L’universitaire camerounais Luc Sindjoun, professeur de sciences politiques à l’université de Yaoundé, estime, quant à lui, qu’il y a un piège de l’endettement chinois en Afrique. D’après ce professeur, les prêts chinois suscitent des inquiétudes. Il estime que la dette chinoise pèse lourdement sur certains pays comme l’Ethiopie, la Zambie, la RCA ou le Cameroun, les obligeant à restructurer une partie des créances détenues par la Chine.
« C’est d’abord une volonté de la Chine de renforcer ses bases sur le continent africain. C’est destiné à permettre aux entreprises chinoises d’avoir à s’occuper des travailleurs chinois et d’avoir la possibilité de s’installer sur le continent africain. Et donc à l’arrivée, ces sommes mirifiques qui sont annoncées par la Chine finissent par retourner à Pékin et pas dans les comptes des États africains », prévient Sindjoun dans une déclaration à AA.
« Les prêts accordés par la Chine aux pays africains au cours de la dernière décennie sont adossés aux ressources telles que le pétrole, le gaz et les mines. Une grande partie des prêts ne sont pas transparents sur les conditions et les garanties. Les emprunteurs, les prêteurs, les institutions financières internationales (IFI) et les acteurs de la société civile gagneraient à convenir de règles de prudence et de redevabilité, en faisant la lumière sur les coûts et les avantages pour le pays emprunteur. Si l’influence chinoise reste forte et positive aux yeux des citoyens africains, elle l’est dans une moindre mesure qu’il y a cinq ans. Cette baisse de popularité pourrait également être liée à la perception autour des prêts et de l’aide financière, au manque de transparence, aux discours autour du « piège de la dette » et aux allégations de mainmise sur les ressources africaines par la Chine. », poursuit l’universitaire camerounais.
La Covid-19, une opportunité de plus
Les relations sino-africaines ont également évolué, Pékin mettant les bouchées doubles, au fil de la pandémie du coronavirus.

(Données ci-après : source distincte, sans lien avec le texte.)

-- ==== Sys2Proof/Machine/Assembler.lean ====
section
/-! DEFINITION. The meanings of unit ASM (41_packet_assembler.md). An event that does not fit the phase is held (R135). -/

namespace Sys2Proof.Machine

/-- ASM.PUSH b (R131); held in EMIT (R135). -/
def execAsmPush (b : Byte) (s : State) : Result :=
  match s.asm.phase with
  | .load => .next (s.setAsm (asmTake s.asm b))
  | .emit => .next (s.hold (encode (.asmPush b)))

/-- ASM.PUSHL b (R132, R136); held in EMIT (R135). -/
def execAsmPushL (b : Byte) (s : State) : Result :=
  match s.asm.phase with
  | .load =>
    let a := asmTake s.asm b
    if a.ovf then .next ((s.report (.assembled .overflow)).setAsm { a with buf := [], sum := 0, ovf := false })
    else .next ((s.report (.assembled .built)).setAsm { a with phase := .emit, idx := 0 })
  | .emit => .next (s.hold (encode (.asmPushL b)))

/-- ASM.POP (R134); held in LOAD (R135). -/
def execAsmPop (s : State) : Result :=
  match s.asm.phase with
  | .load => .next (s.hold (encode .asmPop))
  | .emit => match packetByte s.asm with
    | some b => .next ((s.addTx (txWord (packetLast s.asm) b)).setAsm (asmAdvance s.asm))
    | none => .fault .packetIndex

end Sys2Proof.Machine
end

Depuis le début de la pandémie, la Chine a saisi l’occasion pour renforcer son assise diplomatique en envoyant des missions médicales dans plusieurs pays d’Afrique.
Ces missions ont fait plusieurs dons d’une grande quantité de matériel médical et d’équipements qui ont été d’un apport très important pour ces pays dont les systèmes de santé ont été éprouvés par la pandémie, selon les observateurs qui estiment que cette approche est une aubaine pour la Chine pour faire découvrir ses vaccins anti-Covid à l’Afrique. La Chine s’active à mettre en avant Sinopharm, son vaccin « officiel », fabriqué par la société d’Etat du même nom, mais également Sinovac, fabriqué par Sinovac Biotech, une société basée à Pékin.
Dans un communiqué publié mercredi 08 septembre, l’ambassade de Chine au Burkina Faso a déclaré que dans le cadre de la coopération bilatérale, un don de 400 mille doses de vaccin anti-Covid-19 Sinopharm sera bientôt livré au Burkina Faso. Et ce n’est qu’un exemple, le dernier en date, sur « la générosité » chinoise quand il s’agit de propulser ses vaccins sur le devant de la scène. L’Égypte, le Maroc, la Guinée Équatoriale, le Zimbabwe, le Sénégal ou encore les Seychelles, et bien d’autres pays ont reçu le précieux vaccin chinois. Après avoir reçu les doses offertes par Pékin, plusieurs pays se sont engagés à acheter des millions de doses. Une aubaine pour la Chine.
En août 2021, durant la première réunion du Forum international sur la coopération en matière de vaccins contre la Covid-19, le Président chinois Xi Jinping a annoncé que tout au long de cette année, la Chine s’efforcerait de fournir 2 milliards de doses de vaccins contre la Covid-19 au monde et offrirait 100 millions de dollars US au système COVAX.
Il faut dire que depuis décembre 2020, tout en récusant le terme de « diplomatie du vaccin », la Chine fournit ses vaccins à une bonne partie de la planète, notamment au continent africain.
Si Pékin dit vouloir simplement faire de ses vaccins « un bien public mondial », comme le laissent entendre les autorités, il est clair que l’empire du Milieu ouvre une brèche de plus pour asseoir sa puissance mondiale.
« Il fallait s’y attendre, décrypte auprès du Parisien Thierry Vircoulon, chercheur associé au centre Afrique subsaharienne de l’Institut français des relations internationales (IFRI). Ça fait partie de la stratégie chinoise de soft power ».